| Collected data |

-- ==== Sys2Proof/Certificates/Slice0/Obligations.lean ====
section
/-! DEFINITION. The statements for the provers, by chapter of the manual. Each says for what states and operands an instruction or event
answers a next state, what that state holds, and what it leaves alone. -/

open Sys2Proof Sys2Proof.Machine

-- Scalar instructions (02, 04).

/-- R53: what the ALU instructions write, and that they write nothing else. R54: division never traps; its results by zero and at
signed overflow, and otherwise the quotient rounded toward zero and the remainder with the sign of a. -/
def Obligations.AluResults : Prop :=
  (∀ (d a b c : Reg) (p : BitVec 3) (n : BitVec 2),
    WritesReg (.add d a b) d (fun s => s.scalar a + s.scalar b) ∧
    WritesReg (.sub d a b) d (fun s => s.scalar a - s.scalar b) ∧
    WritesReg (.mul d a b) d (fun s => s.scalar a * s.scalar b) ∧
    WritesReg (.mulh d a b) d (fun s => BitVec.ofInt 64 ((s.scalar a).toInt * (s.scalar b).toInt / 2 ^ 64)) ∧
    WritesReg (.mulhu d a b) d (fun s => BitVec.ofNat 64 ((s.scalar a).toNat * (s.scalar b).toNat / 2 ^ 64)) ∧
    WritesReg (.and d a b) d (fun s => s.scalar a &&& s.scalar b) ∧
    WritesReg (.or d a b) d (fun s => s.scalar a ||| s.scalar b) ∧
    WritesReg (.xor d a b) d (fun s => s.scalar a ^^^ s.scalar b) ∧
    WritesReg (.andn d a b) d (fun s => s.scalar a &&& ~~~(s.scalar b)) ∧
    WritesReg (.shl d a b) d (fun s => s.scalar a <<< ((s.scalar b).extractLsb' 0 6).toNat) ∧
    WritesReg (.shr d a b) d (fun s => s.scalar a >>> ((s.scalar b).extractLsb' 0 6).toNat) ∧
    WritesReg (.sra d a b) d (fun s => (s.scalar a).sshiftRight ((s.scalar b).extractLsb' 0 6).toNat) ∧
    WritesReg (.rot d a b) d (fun s => (s.scalar a).rotateRight ((s.scalar b).extractLsb' 0 6).toNat) ∧
    WritesReg (.min d a b) d (fun s => if (s.scalar a).toInt < (s.scalar b).toInt then s.scalar a else s.scalar b) ∧
    WritesReg (.max d a b) d (fun s => if (s.scalar a).toInt < (s.scalar b).toInt then s.scalar b else s.scalar a) ∧
    WritesReg (.minu d a b) d (fun s => if (s.scalar a).toNat < (s.scalar b).toNat then s.scalar a else s.scalar b) ∧
    WritesReg (.maxu d a b) d (fun s => if (s.scalar a).toNat < (s.scalar b).toNat then s.scalar b else s.scalar a) ∧
    WritesReg (.clz d a) d (fun s =>
      BitVec.ofNat 64 ((List.range 64).takeWhile fun k => !((s.scalar a).getLsbD (63 - k))).length) ∧
    WritesReg (.popc d a) d (fun s => BitVec.ofNat 64 ((List.range 64).filter fun k => (s.scalar a).getLsbD k).length) ∧
    WritesReg (.madd d a b c) d (fun s => s.scalar a * s.scalar b + s.scalar c) ∧
    WritesReg (.sel d a b p) d (fun s => if s.me.pred p then s.scalar a else s.scalar b) ∧
    WritesReg (.addx d a b n) d (fun s => s.scalar a + (s.scalar b <<< n.toNat))) ∧
  (∀ d a b : Reg,
    WritesReg (.div d a b) d (fun s => if s.scalar b = 0 then BitVec.allOnes 64
      else BitVec.ofInt 64 ((s.scalar a).toInt.tdiv (s.scalar b).toInt)) ∧
    WritesReg (.divu d a b) d (fun s => if s.scalar b = 0 then BitVec.allOnes 64
      else BitVec.ofNat 64 ((s.scalar a).toNat / (s.scalar b).toNat)) ∧
    WritesReg (.rem d a b) d (fun s => if s.scalar b = 0 then s.scalar a
      else BitVec.ofInt 64 ((s.scalar a).toInt.tmod (s.scalar b).toInt)) ∧
    WritesReg (.remu d a b) d (fun s => if s.scalar b = 0 then s.scalar a
      else BitVec.ofNat 64 ((s.scalar a).toNat % (s.scalar b).toNat)))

| YOUR TASK |
Output the lines above exactly, but only those between the line holding "answers a next" and the line holding "WritesReg (.max d", inclusive.

| WRITTEN SOLUTION |
answers a next state, what that state holds, and what it leaves alone. -/

open Sys2Proof Sys2Proof.Machine

-- Scalar instructions (02, 04).

/-- R53: what the ALU instructions write, and that they write nothing else. R54: division never traps; its results by zero and at
signed overflow, and otherwise the quotient rounded toward zero and the remainder with the sign of a. -/
def Obligations.AluResults : Prop :=
  (∀ (d a b c : Reg) (p : BitVec 3) (n : BitVec 2),
    WritesReg (.add d a b) d (fun s => s.scalar a + s.scalar b) ∧
    WritesReg (.sub d a b) d (fun s => s.scalar a - s.scalar b) ∧
    WritesReg (.mul d a b) d (fun s => s.scalar a * s.scalar b) ∧
    WritesReg (.mulh d a b) d (fun s => BitVec.ofInt 64 ((s.scalar a).toInt * (s.scalar b).toInt / 2 ^ 64)) ∧
    WritesReg (.mulhu d a b) d (fun s => BitVec.ofNat 64 ((s.scalar a).toNat * (s.scalar b).toNat / 2 ^ 64)) ∧
    WritesReg (.and d a b) d (fun s => s.scalar a &&& s.scalar b) ∧
    WritesReg (.or d a b) d (fun s => s.scalar a ||| s.scalar b) ∧
    WritesReg (.xor d a b) d (fun s => s.scalar a ^^^ s.scalar b) ∧
    WritesReg (.andn d a b) d (fun s => s.scalar a &&& ~~~(s.scalar b)) ∧
    WritesReg (.shl d a b) d (fun s => s.scalar a <<< ((s.scalar b).extractLsb' 0 6).toNat) ∧
    WritesReg (.shr d a b) d (fun s => s.scalar a >>> ((s.scalar b).extractLsb' 0 6).toNat) ∧
    WritesReg (.sra d a b) d (fun s => (s.scalar a).sshiftRight ((s.scalar b).extractLsb' 0 6).toNat) ∧
    WritesReg (.rot d a b) d (fun s => (s.scalar a).rotateRight ((s.scalar b).extractLsb' 0 6).toNat) ∧
    WritesReg (.min d a b) d (fun s => if (s.scalar a).toInt < (s.scalar b).toInt then s.scalar a else s.scalar b) ∧
    WritesReg (.max d a b) d (fun s => if (s.scalar a).toInt < (s.scalar b).toInt then s.scalar b else s.scalar a) ∧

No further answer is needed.